The staff made a similar assessment of SAMDAs for the Comanche Peak Steam Electric Station. A list of the SAMDAs reviewed in this evaluation is provided in Table 5.36. As with the Limerick evaluation, the staff had no basis for concluding that modifications to Comanche Peak were justified for the purpose of further mitigating environmental concerns as they relate to severe accidents. Recently, the staff evaluated SAMDAs for the Watts Bar Nuclear Plant. As in the Limerick and Comanche Peak analyses, no plant modifications were justified for the purpose of further mitigating severe accident risk and consequences.

Several important items from these analyses should be noted.

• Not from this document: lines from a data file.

/-- The records the part writes, field by field, reserved bytes 0 (R182, sections 11.3, 11.5, 11.6), the bytes of the
messages it sends to a partner (section 11.8; the byte order of the header's length is the model's choice, log entry 19),
and the numbers of the tables there: statuses, subcodes, admin statuses, flow and link states, link causes, notice kinds,
memories and fatal causes. -/
def Obligations.WrittenRecordLayouts : Prop :=
  (∀ (tag : BitVec 32) (head ring sent : Nat) (st : FrameStatus) (sub : Subcode) (cut phase : Bool),
    head < 4096 → ring < 32 → sent ≤ 64 →
    let r := completionRecord tag head ring st sub sent cut phase
    recordField r 0 4 = tag.toNat ∧ recordField r 4 2 = head ∧ recordField r 6 1 = ring ∧ recordField r 7 1 = st.code ∧
    recordField r 8 1 = sub.code ∧ recordField r 9 1 = sent ∧ recordField r 10 1 = bit cut ∧ recordField r 11 4 = 0 ∧
    recordField r 15 1 = bit phase) ∧
  (∀ (tag : BitVec 16) (kind head result : Nat) (st : AdminStatus) (phase : Bool),
    kind < 256 → head < 256 → result < 2 ^ 160 →
    let r := adminRecord tag kind st head result phase
    recordField r 0 2 = tag.toNat ∧ recordField r 2 1 = kind ∧ recordField r 3 1 = st.code ∧ recordField r 4 2 = head ∧
    recordField r 6 2 = 0 ∧ recordField r 8 20 = result ∧ recordField r 28 3 = 0 ∧ recordField r 31 1 = bit phase) ∧
  (∀ (n : Notice) (count : Nat) (phase : Bool), count ≤ 65535 →
     let r := noticeRecord n count phase
     recordField r 0 1 = n.kind ∧ recordField r 1 1 = 0 ∧ recordField r 2 2 = count ∧ recordField r 12 3 = 0 ∧
     recordField r 15 1 = bit phase ∧
     (∀ port value, n = .indexError port value → port ≤ 50 →
       recordField r 4 1 = port ∧ recordField r 5 3 = 0 ∧ recordField r 8 4 = value.toNat) ∧
     (∀ link cause, n = .linkFailed link cause → link < 4 →
       recordField r 4 1 = link ∧ recordField r 5 1 = cause.code ∧ recordField r 6 6 = 0) ∧
     (∀ link cell, n = .cellDataError link cell → link < 4 → cell < 8192 →
       recordField r 4 1 = link ∧ recordField r 5 1 = 0 ∧ recordField r 6 2 = cell ∧ recordField r 8 4 = 0) ∧
     (∀ ring slot, n = .ringError ring slot → ring ≤ 32 → slot < 4096 →
       recordField r 4 1 = ring ∧ recordField r 5 1 = 0 ∧ recordField r 6 2 = slot ∧ recordField r 8 4 = 0) ∧
     (∀ memory limit, n = .correctableLimit memory limit → limit ≤ 65535 →
       recordField r 4 1 = memory.code ∧ recordField r 5 3 = 0 ∧ recordField r 8 2 = limit ∧ recordField r 10 2 = 0) ∧
     (∀ cause, n = .fatalError cause ∨ n = .selfResetDone cause →
       recordField r 4 1 = fatalCode cause ∧ recordField r 5 7 = 0)) ∧
  (∀ link < 4, (LinkMessage.offer link).bytes.map BitVec.toNat = [1, link] ∧
    (LinkMessage.down link).bytes.map BitVec.toNat = [5, link]) ∧
  (∀ lane cls flow length cells : Nat, lane < 4 → cls < 8 → flow < 128 → 1 ≤ length → length ≤ 16384 → 1 ≤ cells →
    cells ≤ 64 → (LinkMessage.header lane cls flow length cells).bytes.map BitVec.toNat =
      [2, lane, cls, flow, cells, length % 256, length / 256]) ∧
  (∀ payload : List Byte, (LinkMessage.cell payload).bytes = 3 :: payload) ∧
  (∀ good : Bool, (LinkMessage.endMarker good).bytes = [4, if good = true then 0 else 1]) ∧
  ([FrameStatus.sent, .hostReadError, .fetchAborted, .underrun, .dataError, .linkLost, .flushed, .invalidDescriptor,
    .flowNotReady, .droppedNoBuffer, .ringDeleted].map FrameStatus.code = [0, 1, 2, 3, 4, 5, 6, 7, 8, 9, 10]) ∧
  ([Subcode.none, .badKind, .badFlow, .badLength, .badSegments, .exceedsCap].map Subcode.code = [0, 1, 2, 3, 4, 5]) ∧
  ([AdminStatus.ok, .busy, .badParameter, .badState, .notFound, .timeout, .aborted, .unknownCommand].map
    AdminStatus.code = [0, 1, 2, 3, 4, 5, 6, 7]) ∧
  ([FlowState.unconfigured, .disabled, .enabled, .flushing].map FlowState.code = [0, 1, 2, 3]) ∧
  ([LinkState.disabled, .awaitPartner, .active, .draining, .failed].map LinkState.code = [0, 1, 2, 3, 4]) ∧
  ([none, some LinkCause.partnerDown, some .creditOverflow, some .protocol, some .containment].map causeCode =
    [0, 1, 2, 3, 4]) ∧
  (∀ c : LinkCause, c.code = causeCode (some c)) ∧
  ([ProtectedMemory.cellData, .linkTable, .frameTable].map ProtectedMemory.code = [0, 1, 2]) ∧
  ([none, some FatalCause.linkTableUncorrectable, some .frameTableUncorrectable].map fatalCode = [0, 1, 2]) ∧
  ∀ (ring slot port link cell limit : Nat) (value : Word32) (cause : LinkCause) (memory : ProtectedMemory)
    (fatal : Option FatalCause),
    [Notice.ringError ring slot, .indexError port value, .linkFailed link cause, .cellDataError link cell,
      .correctableLimit memory limit, .fatalError fatal, .selfResetDone fatal].map Notice.kind = [1, 2, 3, 4, 5, 6, 7]

/-! ### The admin ring (chapter 8) and host reads -/

/-- An admin completion (R145, R149): one posted write of 32 bytes at the ACR tail with the ASR head of the moment,
the tail advanced, the phase inverted at the wrap, one message on vector 0 where the latch was clear, and the latch
set. The AP's command read (R136, R138, R177, R178). COMMAND_READ_START: where the device is RUNNING, the AP IDLE, a
command pending and an ACR slot free, the AP is READING and a 64-byte read at ASR base + 64 × head is issued with its
timer at 10 ms; otherwise nothing changes. A read that fails: the AP is in ERROR, the head stands, and RING_ERROR
names the admin ring and the slot; a timeout does the same, whether the response was cut off or not. That addresses
are sums without a bound is the model's choice (log entry 13). -/
def Obligations.AdminCompletionsAndCommandReads : Prop :=
  (∀ (tag : BitVec 16) (kind : Nat) (st : AdminStatus) (result : Nat) (s : State),
     let N := s.hp.acrSize.toNat
     adminComplete tag kind st result s = { s with
       hp := { s.hp with
         out := s.hp.out ++ [.write32 (s.hp.acrBase.toNat + 32 * s.ap.acrTail)
             (adminRecord tag kind st s.ap.asrHead result s.ap.acrPhase)]
           ++ (if s.hp.latch then [] else [.interrupt 0]),
         latch := true },
       ap := { s.ap with
         acrTail := (s.ap.acrTail + 1) % N,
         acrPhase := if s.ap.acrTail + 1 = N then !s.ap.acrPhase else s.ap.acrPhase } }) ∧
  (∀ s : State,
    let N := s.hp.asrSize.toNat
    let M := s.hp.acrSize.toNat
    let allowed := s.hp.device = .running ∧ s.ap.state = .idle ∧ 0 < (s.ap.asrProducer + N - s.ap.asrHead) % N ∧
      1 ≤ M - 1 - (s.ap.acrTail + M - s.ap.acrConsumer) % M - s.ap.outstanding.length
    let address := s.hp.asrBase.toNat + 64 * s.ap.asrHead
    exec .commandReadStart s = .next (startCommandRead s) ∧
    (allowed → startCommandRead s = (((s.onAp fun b => { b with state := .reading }).setRead 8
      (some { address := address, length := 64, timer := 10000, cutOff := false })).emit
        (.readRequest 8 address 64))) ∧
    (¬ allowed → startCommandRead s = s)) ∧
  ∀ s : State, s.hp.device = .running → s.ap.state = .reading →
    let t := raiseNotice (.ringError 32 s.ap.asrHead)
      ((s.setRead 8 none).onAp fun b => { b with state := .error })
    (awaitsResponse s 8 = true → exec .commandReadError s = .next t) ∧
    ((s.read 8).isSome = true → exec (.hostReadTimeout 8) s = .next t)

  • First, the SAMDAs considered at Limerick, Comanche Peak, and Watts Bar covered a broad range of accident prevention and mitigation features. These features included the items that were evaluated for all containment types as part of the CPI Program.
  • Second, the Limerick analyses were for a plant at a high population site. Since risk to the public is generally proportional to the population surrounding the plant, one would generally expect SAMDAs for plants at high population sites to have the most favorable cost-benefit ratio. Since SAMDAs were found not to be justified at Limerick, it is unlikely that they would be justified for plants at other sites.
  • Third, plant procedural and programmatic improvements (rather than plant modifications) were the only cost-beneficial improvements identified from these analyses.

Table  5.35 Severe accident mitigation design alternatives (SAMDAs) considered for the Limerick Generating Station

1. Installation of alternative means to maintain suppression pool subcooling to improve plant's capability to remove decay heat and prevent containment overpressure challenge

2. Provision of an alternative means of decay heat removal

3a. Installation of containment vent of sufficient size to prevent containment overpressure due to an anticipated transient without scram event

3b. Installation of containment vent and filter of sufficient size to prevent containment overpressure due to an inability to remove decay heat

3c. Installation of containment vent (no filter) of sufficient size to prevent containment overpressure due to an inability to remove decay heata

4. Installation of core debris control devices to prevent core/concrete interaction and remove decay heat from the core debris

5a. Provide enhanced drywell spray capability to increase the reliability for removal of heat from the drywell atmosphere and the core debris, thereby minimizing the threat of containment failure due to overpressure

5b. Provide modification for flooding of the drywell head to help mitigate accidents that result in leakage through the drywell head seal

6. Provide the capability for diesel-driven, low-pressure makeup to the reactor to help in mitigation of core damage resulting from accident sequences in which the reactor vessel is depressurized and all other means of injecting water to the vessel have been lost

7. Improve the reliability of the automatic depressurization system to reduce the probability of vessel failure at high pressure during a severe accident

8. Establish an improved decontamination factor for secondary containment through enhancement to the fire protection system and/or the standby gas treatment system hardware and procedures to improve fission product removal

aThis SAMDA has been implemented for plants having Mark I containments.

Table 5.36 Listing of severe accident mitigation design alternatives considered for the Comanche Peak Steam Electric Station

  1. Additional Instrumentation for Bypass Sequences: Install pressure-monitoring or leak-monitoring instruments (permanent pressure sensors) between the first two pressure isolation valves on low-pressure injection lines, residual heat removal (RHR) suction lines, and high-pressure injection lines. The additional instrumentation would improve the ability to detect valve leakage or open valves, and would decrease the frequency of interfacing system loss-of-coolant accidents (LOCAs).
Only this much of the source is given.